Si avvicinano le elezioni presidenziali in Egitto e Abd al-Fattah al-Sisi si appresta a rinnovare la sua posizione da leader indiscusso. Si terranno tra il 26 e il 28 marzo le consultazioni elettorali per quella che appare una scelta fuori da ogni discussione.

L’esito scontato delle elezioni egiziane

Il faraone al Sisi con ogni probabilità riceverà la maggioranza delle preferenze, rinnovando così per la seconda volta un mandato conquistato a seguito del colpo di Stato del luglio 2013. Allo stato attuale non esiste infatti in Egitto un’opposizione credibile in grado di mettere in difficoltà l’attuale Presidente. L’unica alternativa esistente è rappresentata da Moussa Moustafa Moussa, leader del partito El-Ghad. Peccato che lo stesso Moussa si sia proposto come uno dei più accaniti sostenitori proprio della candidatura di al Sisi.

Un sostegno che è durato giusto fino al 20 gennaio, quando lo stesso Moussa ha depositato la propria candidatura alle presidenziali. Guarda caso l’ultimo giorno utile per farlo, come scrive l’Huffington Post.

L’opposizione di al Sisi silenziata tempestivamente

E il resto dell’opposizione? Sembra che non esista più, ma a scavar bene si può facilmente scoprire come recitare il ruolo di oppositore di al Sisi non sia così raccomandabile. È il caso per esempio di Sami Annan, generale dell’esercito egiziano andato in pensione. Ecco questo coraggioso ex militare aveva avuto il sangue freddo di dichiararsi pronto a dare battaglia ad al Sisi alle prossime presidenziali. Come riportava il The Guardian Annan sperava così di “salvare l’Egitto da politiche sbagliate”. Puntuale come un orologio svizzero è arrivata però la reazione dell’apparato statale.

Il 23 gennaio scorso Sami Annan veniva così arrestato dalla polizia egiziana per presunta violazione delle regole elettorali. Nello specifico si accusava l’ex generale di aver presentato una documentazione falsa per presentarsi alle elezioni. La fortuna aiuta gli audaci, si dice, ma pare che questo principio non valga per l’Egitto.

Audace sembrava infatti essere stato anche Mohamed Anwar al-Sadat, nipote dell’omonimo storico presidente egiziano, che ha rinunciato alla sua candidatura alle presidenziali. Il motivo? Sempre il The Guardian suggerisce la presenza di un “ambiente di paura che circonda le elezioni”, come causa della rinuncia. Pare che ad al Sadat sia addirittura stato interdetto l’affitto di una sala per condurre una conferenza stampa. “Sarà per il 2022”, ha così lasciato una porta aperta il nipote dell’ex Presidente.

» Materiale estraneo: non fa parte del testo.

theorem mem_addPend (l : List Pend) (p q : Pend) : q ∈ addPend l p ↔ q = p ∨ q ∈ l := by
  induction l with
  | nil => simp [addPend]
  | cons a l ih =>
    simp only [addPend]
    split
    · simp
    · simp only [List.mem_cons, ih]
      constructor
      · rintro (h | h | h) <;> simp [h]
      · rintro (h | h | h) <;> simp [h]

theorem mem_foldl_addPend (k l : List Pend) (q : Pend) : q ∈ k.foldl addPend l ↔ q ∈ k ∨ q ∈ l := by
  induction k generalizing l with
  | nil => simp
  | cons a k ih =>
    simp only [List.foldl_cons, ih, mem_addPend, List.mem_cons]
    constructor
    · rintro (h | h | h) <;> simp [h]
    · rintro ((h | h) | h) <;> simp [h]

/-- A result in flight is one of those added or one that was there. -/
theorem mem_pends (g : Group) (l : List Pend) (q : Pend) : q ∈ (g.pends l).pend ↔ q ∈ l ∨ q ∈ g.pend := mem_foldl_addPend l g.pend q

theorem landed_eq {s : State} {g : Group} (h : s.issuer = some g) : s.landed = s.apply (.group s.cur (some g)) := by
  simp [State.landed, h]

theorem issuer_eq {s : State} {g0 : Group} (h : s.groups.find s.cur = some g0) : s.issuer = some (g0.upTo s.now) := by
  simp [State.issuer, h]

/-- What holds of an instruction that gets as far as its checks, in terms of the group that issues it. -/
structure Gets (s : State) (gid : Nat) (g : Group) (i : Instr) (pc : BitVec 57) (a : Mask) : Prop where
  legal : i.legal = true
  gang : needsGang (issOf s gid g i pc a) i = false
  doom : doomed g a = none
  skip : skipped g i.guard = false
  helper : (g.cont.isSome && !i.onHelper) = false
  uniform : (g.cont.isSome && i.writesUniform) = false
  lost : (decide (g.lost ≠ []) && i.parksOnLost) = false
  holds : (holders (issOf s gid g i pc a) i).2 = 0#32
  active : a ≠ 0#32
  feset : genLocal i = true → s.fesetsOf ((g.cont.map Prod.fst).getD gid) = []

theorem gets_iff {s : State} {gid : Nat} {g : Group} {i : Instr} {pc : BitVec 57} {a : Mask} :
    gets s (issOf s gid g i pc a) i = true ↔ Gets s gid g i pc a := by
  have hd : doomed (issOf s gid g i pc a).g a = doomed g a := by
    simp only [issOf]; split <;> rfl
  have hk : skipped (issOf s gid g i pc a).g i.guard = skipped g i.guard := by
    simp only [issOf]; split <;> rfl
  have hc : (issOf s gid g i pc a).g.cont = g.cont := by simp only [issOf]; split <;> rfl
  have hl : (issOf s gid g i pc a).g.lost = g.lost := by simp only [issOf]; split <;> rfl
  have ho : (issOf s gid g i pc a).owner = (g.cont.map Prod.fst).getD gid := by rw [Iss.owner, hc]; rfl
  have ha : (issOf s gid g i pc a).act = a := rfl
  unfold gets
  simp only [ha]
  simp only [hd, hk, hc, hl, ho, Bool.and_eq_true, Bool.or_eq_true, Bool.not_eq_true', decide_eq_true_eq, Option.isNone_iff_eq_none,
    and_assoc]
  constructor
  · rintro ⟨h1, h2, h3, h4, h5, h6, h7, h8, h9⟩
    refine ⟨h1, h2, h3, h4, ?_, ?_, h6, h7, h8, fun h => h9.resolve_left (by simp [h])⟩
    · cases hx : g.cont.isSome <;> simp_all
    · cases hx : g.cont.isSome <;> simp_all
  · rintro ⟨h1, h2, h3, h4, h5, h5', h6, h7, h8, h9⟩
    refine ⟨h1, h2, h3, h4, ?_, h6, h7, h8, ?_⟩
    · cases hx : g.cont.isSome <;> simp_all
    · cases hx : genLocal i
      · exact .inl rfl
      · exact .inr (h9 hx)

/-- The parts of `State.reaching`. -/
theorem reaching_iff {s : State} {i : Instr} {c : Iss} :
    s.reaching i = some c ↔ ∃ g0 pc, s.groups.find s.cur = some g0 ∧ (g0.upTo s.now).pc? = some pc
      ∧ Gets s s.cur (g0.upTo s.now) i pc ((g0.upTo s.now).atPc pc)
      ∧ c = issOf s s.cur (g0.upTo s.now) i pc ((g0.upTo s.now).atPc pc) := by
  constructor
  · intro h
    unfold State.reaching at h
    cases hg : s.groups.find s.cur with
    | none => simp [State.issuer, hg] at h
    | some g0 =>
      simp only [State.issuer, hg, Option.map_some] at h
      cases hp : (g0.upTo s.now).pc? with
      | none => simp [hp] at h
      | some pc =>
        simp only [hp] at h
        split at h
        · rename_i hc
          exact ⟨g0, pc, rfl, hp, gets_iff.1 hc, (Option.some.inj h).symm⟩
        · simp at h
  · rintro ⟨g0, pc, hg, hp, h, rfl⟩
    unfold State.reaching
    simp only [State.issuer, hg, Option.map_some, hp]
    rw [if_pos (gets_iff.2 h)]

theorem and_not_zero (a : Mask) : a &&& ~~~ (0#32) = a := by
  rw [BitVec.not_zero, BitVec.and_allOnes]

theorem landed_cont (g : Group) (p : Pend) : (g.landed p).cont = g.cont := by
  unfold Group.landed
  cases p.kind <;> rfl

theorem upTo_cont (g : Group) (t : Nat) : (g.upTo t).cont = g.cont := by
  have h : ∀ (l : List Pend) (g : Group), (l.foldl Group.landed g).cont = g.cont := by
    intro l
    induction l with
    | nil => exact fun _ => rfl
    | cons p l ih => exact fun g => (ih _).trans (landed_cont g p)
  exact h _ _

/-- A group with no `FESET` under way has none to finish. -/
theorem finishFesets_none {s : State} {k : Nat} {b : Bool} (h : b = true → s.fesetsOf k = []) :
    s.does (when b (finishFesets k)) = s := by
  rw [does_when]
  split
  · rename_i hb
    rw [finishFesets, does_on, h hb]
    rfl
  · rfl

/-- The part of an issue behind its first fetch of the group. -/
theorem issueEff_does {s : State} {i : Instr} {g0 g : Group} {gid : Nat} {pc : BitVec 57} {body : Iss → State → Res}
    (hg : s.groups.find gid = some g0) (hu : g0.upTo s.now = g) (hp : g.pc? = some pc) (h : Gets s gid g i pc (g.atPc pc)) :
    s.does (issueEff gid g0 i body) = (s.apply (.group gid (some g))).does (answer (issOf s gid g i pc (g.atPc pc)) i
      (checked (issOf s gid g i pc (g.atPc pc)) (s.apply (.group gid (some g))) i body)) := by
  have hk : g0.cont = g.cont := by rw [← hu, upTo_cont]
  unfold issueEff
  rw [does_andThen, finishFesets_none (by rw [hk]; exact h.feset), does_on]
  simp only [hg, Option.getD_some, hu]
  generalize ha : g.atPc pc = a at *
  have h4' : ¬ (g.lost ≠ [] && i.parksOnLost) = true := by rw [h.lost]; exact Bool.false_ne_true
  have h5 := h.holds
  simp only [hp, ha, h.doom]
  rw [does_andThen, does_act]
  generalize s.apply (.group gid (some g)) = s1
  rw [if_neg (by simp [h.legal, h.gang]), if_neg (by rw [h.helper]; decide), if_neg (by rw [h.skip]; decide), if_neg (by rw [h.uniform]; decide),
    if_neg h4', does_andThen, h5]
  rw [and_not_zero, if_neg h.active, does_when, if_pos rfl, does_on]
  simp

/-- AN ISSUE THAT REACHES ITS CHECKS has the effect of the answer of its checks and its meaning. -/
theorem issue_reaching {s : State} {i : Instr} {c : Iss} (h : s.reaching i = some c) (body : Iss → State → Res) :
    issue i s body = .next (s.landed.does (answer c i (checked c s.landed i body))) := by
  obtain ⟨g0, pc, hg, hp, hG, rfl⟩ := reaching_iff.1 h
  rw [issue, hg, landed_eq (issuer_eq hg)]
  exact congrArg _ (issueEff_does hg rfl hp hG)

theorem issuing_iff {s : State} {i : Instr} {c : Iss} : s.issuing i = some c ↔ s.reaching i = some c ∧ passes c i = true := by
  simp [State.issuing, Option.filter_eq_some_iff]

/-- The checks of an instruction that passes them leave its meaning. -/
theorem checked_passes {c : Iss} {s : State} {i : Instr} (h : passes c i = true) (ha : acts c i = true) (body : Iss → State → Res) :
    checked c s i body = body c s := by
  simp only [passes, Bool.and_eq_true, Bool.or_eq_true, Bool.not_eq_true', Option.isNone_iff_eq_none] at h
  obtain ⟨⟨⟨h1, h2⟩, h3⟩, h4⟩ := h
  have hn : ¬ ((decide (c.on = 0#32) && !i.actsIdle) = true) := by
    simp only [acts, Bool.or_eq_true, decide_eq_true_eq, ne_eq] at ha
    simp only [Bool.and_eq_true, decide_eq_true_eq, Bool.not_eq_true', not_and]
    intro h0
    rcases ha with ha | ha
    · exact absurd h0 ha
    · simp [ha]
  unfold checked
  rw [if_neg (by simp [h1]), h2]
  simp only
  cases hs : staleField c i with
  | none =>
    simp only [h4]
    rw [if_neg hn]
  | some u =>
    have hc : c.g.csr.chk = false := by simpa [hs] using h3
    simp only [h4, hc]
    rw [if_neg hn]

/-- AN ISSUE THAT NOTHING STOPS has the effect of its meaning's answer. -/
theorem issue_answer {s : State} {i : Instr} {c : Iss} (h : s.issuing i = some c) (ha : acts c i = true) (body : Iss → State → Res) :
    issue i s body = .next (s.landed.does (answer c i (body c s.landed))) := by
  rw [issuing_iff] at h
  rw [issue_reaching h.1, checked_passes h.2 ha]

theorem gid_of_reaching {s : State} {i : Instr} {c : Iss} (h : s.reaching i = some c) : c.gid = s.cur := by
  obtain ⟨g0, pc, _, _, _, rfl⟩ := reaching_iff.1 h
  rfl

theorem t_of_reaching {s : State} {i : Instr} {c : Iss} (h : s.reaching i = some c) : c.t = s.now := by
  obtain ⟨g0, pc, _, _, _, rfl⟩ := reaching_iff.1 h
  rfl

/-- Storing the landed group again leaves the counter of free values as it is. -/
theorem landed_free (s : State) : s.landed.free = s.free := by
  unfold State.landed
  split <;> simp

/-- AN ISSUE WITH AN EFFECT `e` first has the effects of every issue (`State.begun`), then `e`. -/
theorem answer_done {s : State} {i : Instr} {c : Iss} (h : s.reaching i = some c) (e : Eff) :
    s.landed.does (answer c i (.done e)) = (s.begun c i).does e := by
  have hg := gid_of_reaching h
  simp only [answer, does_freely, does_seqs_cons, does_seqs_nil, does_act, does_when, landed_free, hg, State.begun]
  cases c.g.cont.isSome <;> rfl
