-- ==== Sys2Proof/Tests/Slice0.lean ====
section
/-!
SUPPORT. Slice0.lean: the model's own tests: words written out from the encodings of the spec, ill-formed terms, results that the spec works
out, and, for each statement, a state and operands that meet its hypotheses.
-/
namespace Sys2Proof.Tests
open Sys2Proof Machine

-- one thread: each thread of Lean reserves a stack of its own
set_option Elab.async false

/-- No hints. -/
def hint0 : Hint := ⟨0, false, 0, 0, false, 0, false, 0⟩
/-- No guard and no hints. -/
def head0 : Head := ⟨.al, hint0⟩
/-- A vector source. -/
def sv (n : BitVec 8) : Src := ⟨false, .v, n⟩
/-- A uniform source. -/
def ss (n : BitVec 8) : Src := ⟨false, .s, n⟩
/-- A latch source. -/
def sq (n : BitVec 8) : Src := ⟨false, .q, n⟩
/-- An immediate source of class 7. -/
def si (n : BitVec 8) : Src := ⟨false, .imm, n⟩
/-- A vector destination. -/
def dv (n : BitVec 8) : Dst := ⟨false, .v, n⟩
/-- A uniform destination. -/
def ds (n : BitVec 8) : Dst := ⟨false, .s, n⟩
/-- A condition-register destination. -/
def dc (n : BitVec 8) : Dst := ⟨false, .cf, n⟩
/-- A tile or accumulator destination. -/
def dt (n : BitVec 8) : Dst := ⟨false, .ta, n⟩

/-- An operation of group 0 under way, from the clock of reset. -/
def op0 (i : Instr) : Op := ⟨i, 0, 0, 0, 0, 0, 0, 0, 0, 0, 0, 1, [], [], 0, .sent, [], 0, 0, [], [], none, 0, (0, 0), false, [], [], 0⟩

-- decoding

/-- Each word decodes to a well-formed instruction, the one that stands at its place. -/
abbrev Reads (l : List Nat) (m : List Instr) : Prop := l.map (decodeTableWord 96) = m.map some ∧ m.all Instr.wf = true

/-- What holds of every entry holds of an entry that is found. -/
theorem found_all {α : Type} (p : Nat → α → Bool) (m : AMap α) (h : (m.all fun kv => p kv.1 kv.2) = true) {k : Nat} {a : α} (hf : m.find k = some a) : p k a = true := by
  induction m with
  | nil => cases hf
  | cons x m ih =>
    simp only [List.all_cons, Bool.and_eq_true] at h
    simp only [AMap.find] at hf
    split at hf
    · cases hf; exact ‹x.1 = k› ▸ h.1
    · first | exact ih h.2 hf | (split at hf <;> first | exact ih h.2 hf | cases hf)
/-- Room in the caches, nothing marked, and no write seen early, each as one question. -/
def room (s : State) (o : Op) : Bool := (s.l1.all fun kv => kv.2.length + o.accs.length ≤ wayL1) && s.rdc.all fun kv => kv.2.length + o.accs.length ≤ wayL2
theorem roomy_of {s : State} {o : Op} (h : room s o = true) : Roomy s o := by
  simp only [room, Bool.and_eq_true] at h
  exact ⟨fun k m e => by simpa using found_all (fun _ m => decide (m.length + o.accs.length ≤ wayL1)) _ h.1 e,
    fun k m e => by simpa using found_all (fun _ m => decide (m.length + o.accs.length ≤ wayL2)) _ h.2 e⟩
theorem meetsRoomy {s : State} (o : Option Op) (P : Op → Prop) [DecidablePred P] (h : (o.any fun a => decide (P a) && room s a) = true) :
    ∃ a, o = some a ∧ P a ∧ Roomy s a := by
  cases o with
  | none => cases h
  | some a =>
    simp only [Option.any_some, Bool.and_eq_true] at h
    exact ⟨a, rfl, of_decide_eq_true h.1, roomy_of h.2⟩
theorem roomy_nil {s : State} {o : Op} (h : s.l1 = [] ∧ s.rdc = []) : Roomy s o := roomy_of (by simp [room, h.1, h.2])
theorem noEarly_of {s : State} {f : Nat} (h : (s.ops.all fun kv => !kv.2.early) = true) : NoEarly s f :=
  fun k p e _ => by simpa using found_all (fun _ o => !o.early) _ h e
theorem noMark_of {s : State} {o : Op} (h : s.marks = []) : NothingMarked s o := fun _ k l e => by rw [h] at e; cases e
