-- ==== Sys2Proof/Syntax.lean ====
section
/-! DEFINITION. The commands the block takes: one constructor per row of the operation table. -/

namespace Sys2Proof
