/-- How a written value is treated before it is stored (R491). -/
inductive Treat where
  /-- stored as written -/
  | none
  /-- values below `lo` are treated as `lo`, values above `hi` as `hi` -/
  | clamp (lo hi : Nat)
  /-- values outside `lo` to `hi` are treated as `v` -/
  | other (lo hi v : Nat)
  /-- 0 is treated as `v` -/
  | zeroAs (v : Nat)
deriving DecidableEq, Repr, Inhabited

/-- A field of a register or of each element of an array of registers: the address of element 0, the distance of
the elements, the bits of R6, the access code and the treatment. -/
structure Fld where
  base : Nat
  stride : Nat
  hi : Nat
  lo : Nat
  acc : Acc
  treat : Treat
deriving DecidableEq, Repr, Inhabited

/-- A row of a register table. -/
structure RegRow where
  name : String
  base : Nat
  count : Nat
  stride : Nat
  reset : Nat
  fields : List Fld
deriving DecidableEq, Repr, Inhabited

namespace F
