/-- The effect of CC_EN_WRITTEN_1 (R69). A PCIe controller is enabled with the AQA, ASQ and ACQ its registers hold, and host software has set
Bus Master Enable by then (R333). -/
def runCcEnWritten1 (cntlid : Nat) (cid : Option Nat) (cc aqa asq acq : Nat) (s : State) : State :=
  let s := match (ctrlOf s cntlid).fn with
    | some k => onFn k (fun f => { f with aqa := aqa, asq := asq, acq := acq, bme := true }) s
    | none => s
  answerSet cntlid cid (ccWrite cntlid (setBits cc 0 0 1) s)

/-- CC_EN_WRITTEN_1 (R69). A PCIe controller is enabled with the AQA, ASQ and ACQ its registers hold, and host software has set
Bus Master Enable by then (R333). -/
def execCcEnWritten1 (cntlid : Nat) (cid : Option Nat) (cc aqa asq acq : Nat) (s : State) : Result :=
  .next (holdSet cid (.ccEnWritten1 cntlid cid cc aqa asq acq) (runCcEnWritten1 cntlid cid cc aqa asq acq) s)

/-- The effect of CC_EN_WRITTEN_0 (R69). -/
def runCcEnWritten0 (cntlid : Nat) (cid : Option Nat) (cc : Nat) (s : State) : State :=
  answerSet cntlid cid (ccWrite cntlid (setBits cc 0 0 0) s)

/-- CC_EN_WRITTEN_0 (R69). -/
def execCcEnWritten0 (cntlid : Nat) (cid : Option Nat) (cc : Nat) (s : State) : Result :=
  .next (holdSet cid (.ccEnWritten0 cntlid cid cc) (runCcEnWritten0 cntlid cid cc) s)

/-- The effect of CC_SHN_NORMAL_SHUTDOWN (R69). -/
def runCcShnNormalShutdown (cntlid : Nat) (cid : Option Nat) (cc : Nat) (s : State) : State :=
  answerSet cntlid cid (ccWrite cntlid (setBits cc 15 14 1) s)

/-- CC_SHN_NORMAL_SHUTDOWN (R69). -/
def execCcShnNormalShutdown (cntlid : Nat) (cid : Option Nat) (cc : Nat) (s : State) : Result :=
  .next (holdSet cid (.ccShnNormalShutdown cntlid cid cc) (runCcShnNormalShutdown cntlid cid cc) s)

/-- The effect of CC_SHN_ABRUPT_SHUTDOWN (R69). -/
def runCcShnAbruptShutdown (cntlid : Nat) (cid : Option Nat) (cc : Nat) (s : State) : State :=
  answerSet cntlid cid (ccWrite cntlid (setBits cc 15 14 2) s)

/-- CC_SHN_ABRUPT_SHUTDOWN (R69). -/
def execCcShnAbruptShutdown (cntlid : Nat) (cid : Option Nat) (cc : Nat) (s : State) : Result :=
  .next (holdSet cid (.ccShnAbruptShutdown cntlid cid cc) (runCcShnAbruptShutdown cntlid cid cc) s)

/-- The effect of DISCONNECT: of the admin queue it deletes the controller with kind 7, of an I/O queue that queue (R69, R70). -/
def runDisconnect (a : Admin) (sqid : Nat) (s : State) : State :=
  if (ctrlOf s a.cntlid).fn.isSome then post a.cntlid sqid a.cid stInvalidOpcode 0 none s
  else
  let s := post a.cntlid sqid a.cid stOk 0 none s
  if sqid = 0 then deleteCtrl a.cntlid 7 s else dropQueue a.cntlid sqid s

/-- DISCONNECT: of the admin queue it deletes the controller with kind 7, of an I/O queue that queue (R69, R70). -/
def execDisconnect (a : Admin) (sqid : Nat) (s : State) : Result :=
  .next (hold (.disconnect a sqid) (runDisconnect a sqid) s)

/-- An admin command other than the Fabrics ones: while CSTS.RDY reads 0 it completes with Command Sequence Error and is not
executed (R69). -/
def adminCommand (a : Admin) (run : State → State) (s : State) : State :=
  if (ctrlOf s a.cntlid).ready then run s else postAdmin a stSequence 0 s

La frode delle Primavere arabe

Il faraone al Sisi non ha quindi avversari che possano impedirgli di essere eletto Presidente della Repubblica per il secondo mandato. L’unica indicazione sul reale umore della popolazione nei suoi confronti potrà arrivare dal livello di affluenza alle urne. Questo clima elettorale serve, se ce ne fosse ancora bisogno, a calare giù la maschera rispetto al fenomeno delle primavere arabe, divenute inspiegabilmente simbolo di pace e democrazia nell’immaginario collettivo di certi intellettuali.

L’Egitto è un esempio lampante di come la realtà sia invero all’opposto. Le famose manifestazioni di piazza Tahrir del 2011 non portarono infatti all’ascesa di un partito liberale, bensì consegnarono il potere nelle mani dei Fratelli Musulmani. Il partito dell’integralismo sunnita. Un revanscismo religioso che ha accomunato molte sollevazione arabe del 2011. E così la presidenza della fratellanza musulmana, al netto di violazione di diritti umani verso le minoranze sciite e cristiane, si è scoperta non essere quel parto democratico che una primavera araba avrebbe dovuto regalare. Altra manifestazione e altro giro di vite, questa volta per i Fratelli musulmani nel 2013. Prima carnefici, dopo vittime.

Stato di polizia e crisi economica nel curriculum di al Sisi

Al Sisi e l’apparato militare hanno così rovesciato il Governo, di cui per altro faceva parte. E poi c’è la storia che tutti conosciamo. 60Mila detenuti politici, come denunciato da diverse organizzazioni della società civile e un’economia che è letteralmente crollata. Complice un aumento generalizzato dei prezzi, ma anche un crollo del turismo. Se nel 2010 i visitatori annuali sfioravano quota 14 milioni, ora non arrivano nemmeno 10 milioni. Una caduta che ha colpito in particolare il turismo italiano che nel 2016 registrava il record storico negativo di affluenza con appena 57.000 visitatori. Un trend causato dalla vicenda di Giulio Regeni, sulla cui morte sembra sempre più pesare la responsabilità dell’attuale presidenza. In un clima tutt’altro che sereno l’Egitto si appresta dunque, senza molta scelta, a consegnare il potere al suo nuovo faraone.